Server log files provide domain types, time of access, keywords, and search engine used by visitors and can provide some insight into how a visitor arrived at a website and what keywords they used to locate it. Cookies dispensed from the server can track browser visits and pages viewed and can provide some insight into how often this visitor has been to the site and what sections they wander into. Forms can provides important visitor personal information, such as gender, age, and ZIP code. This is probably the most important customer view since it contains information that can be used to append additional data such as that from a data warehouse. You can also append to visitors form information demographic and household data, including a visitor's probable income, the type of auto they drive and the number of children they have.

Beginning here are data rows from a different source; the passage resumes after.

-- ==== Sys2Proof/Laws/Ops.lean ====
section
/-!
SUPPORT. The shared operations: what each does, as a chain of block updates where that is short, and for each a
frame lemma with every block that it leaves alone.
-/

namespace Sys2Proof.Machine

/-! ### Notification Queue -/

/-- Queueing a record changes the Notification Queue alone, and never past its capacity (R154). -/
theorem State.note_spec (b : NoteBody) (s : State) :
    ∃ q, s.note b = s.withNotes q ∧
      (s.notes.records.length ≤ Config.noteCapacity → q.records.length ≤ Config.noteCapacity) ∧
      (∀ r ∈ s.notes.records, r ∈ q.records) ∧
      (s.notes.overflow = true → q.overflow = true) ∧
      ((⟨s.timer.cycle, b⟩ : Note) ∈ q.records ∨ q.overflow = true) := by
  unfold State.note
  split
  · rename_i h
    refine ⟨_, rfl, fun _ => ?_, ?_, fun h => h, ?_⟩
    · simpa using h
    · intro r hr; simp [hr]
    · simp
  · exact ⟨_, rfl, fun h => h, fun _ h => h, fun _ => rfl, .inr rfl⟩

/-- A queue that takes no record stays as it is. -/
@[simp] theorem NotificationQueue.after_nil (q : NotificationQueue) : q.after [] = q := by
  simp [NotificationQueue.after]

/-- Records queued in two runs are queued in one (R154). -/
theorem NotificationQueue.after_append (q : NotificationQueue) (a b : List Note) :
    (q.after a).after b = q.after (a ++ b) := by
  simp only [NotificationQueue.after, List.length_append, List.length_take, List.take_append, Bool.or_assoc,
    List.append_assoc, NotificationQueue.mk.injEq]
  constructor
  · congr 3
    omega
  · congr 1
    rw [← Bool.decide_or, decide_eq_decide]
    omega

/-- Queueing one record (R154). -/
theorem State.note_after (b : NoteBody) (s : State) :
    s.note b = s.withNotes (s.notes.after [⟨s.timer.cycle, b⟩]) := by
  unfold State.note NotificationQueue.after
  split
  · rename_i h
    have : 1 ≤ Config.noteCapacity - s.notes.records.length := by omega
    have ht : ([⟨s.timer.cycle, b⟩] : List Note).take (Config.noteCapacity - s.notes.records.length) =
        [⟨s.timer.cycle, b⟩] := List.take_of_length_le (by simpa using this)
    simp only [ht, List.length_singleton]
    congr 2
    simp [Nat.not_lt.2 this]
  · rename_i h
    have : Config.noteCapacity - s.notes.records.length = 0 := by omega
    simp [this]

/-- Queueing several DONE records changes the Notification Queue alone (R73, R84). -/
theorem State.noteDone_spec (code : DoneCode) (ds : List Demand) (s : State) :
    ∃ q, s.noteDone code ds = s.withNotes q ∧
      (s.notes.records.length ≤ Config.noteCapacity → q.records.length ≤ Config.noteCapacity) := by
  unfold State.noteDone
  induction ds generalizing s with
  | nil => exact ⟨s.notes, rfl, fun h => h⟩
  | cons d ds ih =>
    obtain ⟨q, hq, hc, -⟩ := s.note_spec (.done d.tag d.remaining code)
    obtain ⟨q', hq', hc'⟩ := ih (s.note (.done d.tag d.remaining code))
    rw [List.foldl_cons, hq', hq]
    refine ⟨q', rfl, fun h => hc' ?_⟩
    rw [hq]
    exact hc h

/-- A SHORT record, with the flag cleared, changes records and demands alone (R91). -/
theorem State.short_spec (c : ShortCause) (s : State) :
    ∃ q, s.short c = (s.withNotes q).withDemands (clearServed s.demands) ∧
      (s.notes.records.length ≤ Config.noteCapacity → q.records.length ≤ Config.noteCapacity) := by
  unfold State.short
  split
  · rename_i h
    exact ⟨s.notes, by rw [h]; simp [clearServed, State.withNotes, State.withDemands, ← h], fun h => h⟩
  · rename_i d ds h
    split
    · obtain ⟨q, hq, hc, -⟩ := s.note_spec (.short d.tag s.activeCount c)
      exact ⟨q, by rw [hq], hc⟩
    · rename_i hd
      refine ⟨s.notes, ?_, fun h => h⟩
      have : clearServed s.demands = s.demands := by
        rw [h]
        simp only [clearServed, List.cons.injEq, and_true]
        cases d
        simp_all
      rw [this]
      rfl

theorem State.shortIfBelow_spec (c : ShortCause) (s : State) :
    ∃ q ds, s.shortIfBelow c = (s.withNotes q).withDemands ds ∧
      (ds = s.demands ∨ ds = clearServed s.demands) ∧
      (s.notes.records.length ≤ Config.noteCapacity → q.records.length ≤ Config.noteCapacity) := by
  unfold State.shortIfBelow
  split
  · exact ⟨s.notes, s.demands, rfl, .inl rfl, fun h => h⟩
  · split
    · obtain ⟨q, hq, hc⟩ := s.short_spec c
      exact ⟨q, _, hq, .inr rfl, hc⟩
    · exact ⟨s.notes, s.demands, rfl, .inl rfl, fun h => h⟩

/-- Clearing the head's served flag keeps the tags, wants and floors (R86). -/
theorem clearServed_map {α : Type} (f : Demand → α) (hf : ∀ d b, f { d with served := b } = f d)
    (ds : List Demand) : (clearServed ds).map f = ds.map f := by
  cases ds with
  | nil => rfl
  | cons d ds => simp [clearServed, hf]

@[simp] theorem clearServed_length (ds : List Demand) : (clearServed ds).length = ds.length := by
  cases ds <;> rfl

@[simp] theorem clearServed_clearServed (ds : List Demand) :
    clearServed (clearServed ds) = clearServed ds := by
  cases ds <;> rfl

/-! ### Outbox and planner -/

/-- A waiting CLAIM is withdrawn and its flag cleared; without one nothing changes (R146). -/
theorem State.withdrawClaim_spec (s : State) :
    s.withdrawClaim = (s.withOutbox { s.outbox with claim := none }).withPlanner
      { s.planner with
        claimOutstanding := s.planner.claimOutstanding && s.outbox.claim.isNone
        pickOrder := if s.outbox.claim.isSome then [] else s.planner.pickOrder } := by
  unfold State.withdrawClaim State.endClaim
  cases h : s.outbox.claim with
  | none =>
    have : ({ s.outbox with claim := none } : Outbox) = s.outbox := by rw [← h]
    simp [this, State.withOutbox, State.withPlanner]
  | some x => simp

/-- The yield-hold flag is set and a waiting CLAIM withdrawn (R103). -/
theorem State.setYieldHold_spec (s : State) :
    s.setYieldHold = (s.withOutbox { s.outbox with claim := none }).withPlanner
      { s.planner with
        yieldHold := true
        claimOutstanding := s.planner.claimOutstanding && s.outbox.claim.isNone
        pickOrder := if s.outbox.claim.isSome then [] else s.planner.pickOrder } := by
  unfold State.setYieldHold
  rw [State.withdrawClaim_spec]
  rfl

/-- A RELEASE of no slot queues nothing (Section 10.1). -/
@[simp] theorem Outbox.queueRelease_zero (o : Outbox) : o.queueRelease 0#64 = o := rfl

/-- Queueing a RELEASE changes the waiting RELEASE alone. -/
theorem Outbox.queueRelease_spec (x : SlotSet) (o : Outbox) :
    o.queueRelease x = { o with release := (o.queueRelease x).release } ∧
    (x ≠ 0 → (o.queueRelease x).release = some (o.release.getD 0 ||| x)) := by
  unfold Outbox.queueRelease
  split
  · exact ⟨rfl, fun h => absurd ‹_› h⟩
  · cases h : o.release <;> simp

/-- Queueing a CONTEST changes the waiting CONTEST alone (R145). -/
theorem Outbox.queueContest_spec (t : StationId) (x : SlotSet) (o : Outbox) :
    o.queueContest t x = { o with contest := (o.queueContest t x).contest } := by
  unfold Outbox.queueContest
  split
  · rfl
  · split
    · rfl
    · split <;> rfl

/-- Queueing a MARK changes the waiting MARK alone, and a waiting one stays (R145). -/
theorem Outbox.queueMark_spec (c : CycleNumber) (o : Outbox) :
    o.queueMark c = { o with mark := some (o.mark.getD c) } := by
  unfold Outbox.queueMark
  obtain ⟨m, _, _, _, _, _, _, _⟩ := o
  cases m <;> rfl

This external information can be linked to website data and enable additional insight into the identity, attributes, lifestyle and behavior of visitors. It's available from various vendors, including Acxiom, Equifax, Experian, MetroMail, Polk and others. There is an entire industry devoted to segmenting, classifying and reselling consumer behavior information to companies, including of course those with websites.

In addition new providers of 'webographics' have recently emerged who sell either software or services, and sometimes both, for collaborative filtering, relational marketing and visitor profiling. These new data providers represent a whole new genre of web companies seeking to capture and generate information about Internet users' behavior and preferences. It includes such firms as DoubleClick, Engage Technologies, Net.Perceptions, Firefly, and others. These new players used a myriad of solutions to track and profile visitors -- everything from proprietary software and databases to commingling cookies via server networks.

All of this internal and external information can be written to an Oracle table, or a flat file, which then can be linked or imported into a data mining tool. These include automated tools, which have principally been used in data warehouses to extract patterns, trends and relationships and new easy-to-use data mining data mining tools with GUI interfaces that are designed for business and marketing personnel. These data mining analyses can provide actionable solutions in many formats, which can be shared with those individuals responsible for the design, maintenance and marketing of an e-commerce site.

MINING WEB DATA

So far most analyzes of web data have involved log traffic reports, most of which provide cumulative accounts of server activity but do not provide any true business insight about customer demographics and online behavior. Most of the current traffic analysis software, including NetIntellect, Bazaar Analyzer Pro, HitList, NetTracker, Surf Report, WebTrends, and others offer predefined reports about server activity based on the analysis of log files. This basically limits the scope of these tools to statistics about domain names, IP addresses, cookies, browsers and other TCP/IP specific machine-to-machine activity.

On the other hand, the mining of web data for an e-commerce site yields visitor behavior analyses and profiles, rather than server statistics. An e-commerce site needs to know about the preferences and lifestyles of its visitors. Data mining in this context is about addressing such business questions as, "Who is buying what items and at what rates." You also would like to know what is selling so you can adjust your inventory and plan your orders and shipping. You need to know how to sell and what incentives, offers and ads work, and how you should design your site to optimize your profits.

Data mining is a "hot" new technology about one of the oldest processes of human endeavor: pattern recognition. Our hairy ancestors relied on their ability to recognize the patterns of predators, paths, prey, and the seasons to survive. Today, sites inundated with data -- generated daily by customer visits -- are faced with the same challenge of recognizing the patterns of opportunity and threat to their survival. One of the common traits of firms who have traditionally used data mining is that they have mountains of transactional data and find themselves competing for customer loyalty and dollars in crowded markets -- where it cost little for customers to switch. Which, if you stop and think about it, is a good description of the evolving electronic commerce landscape.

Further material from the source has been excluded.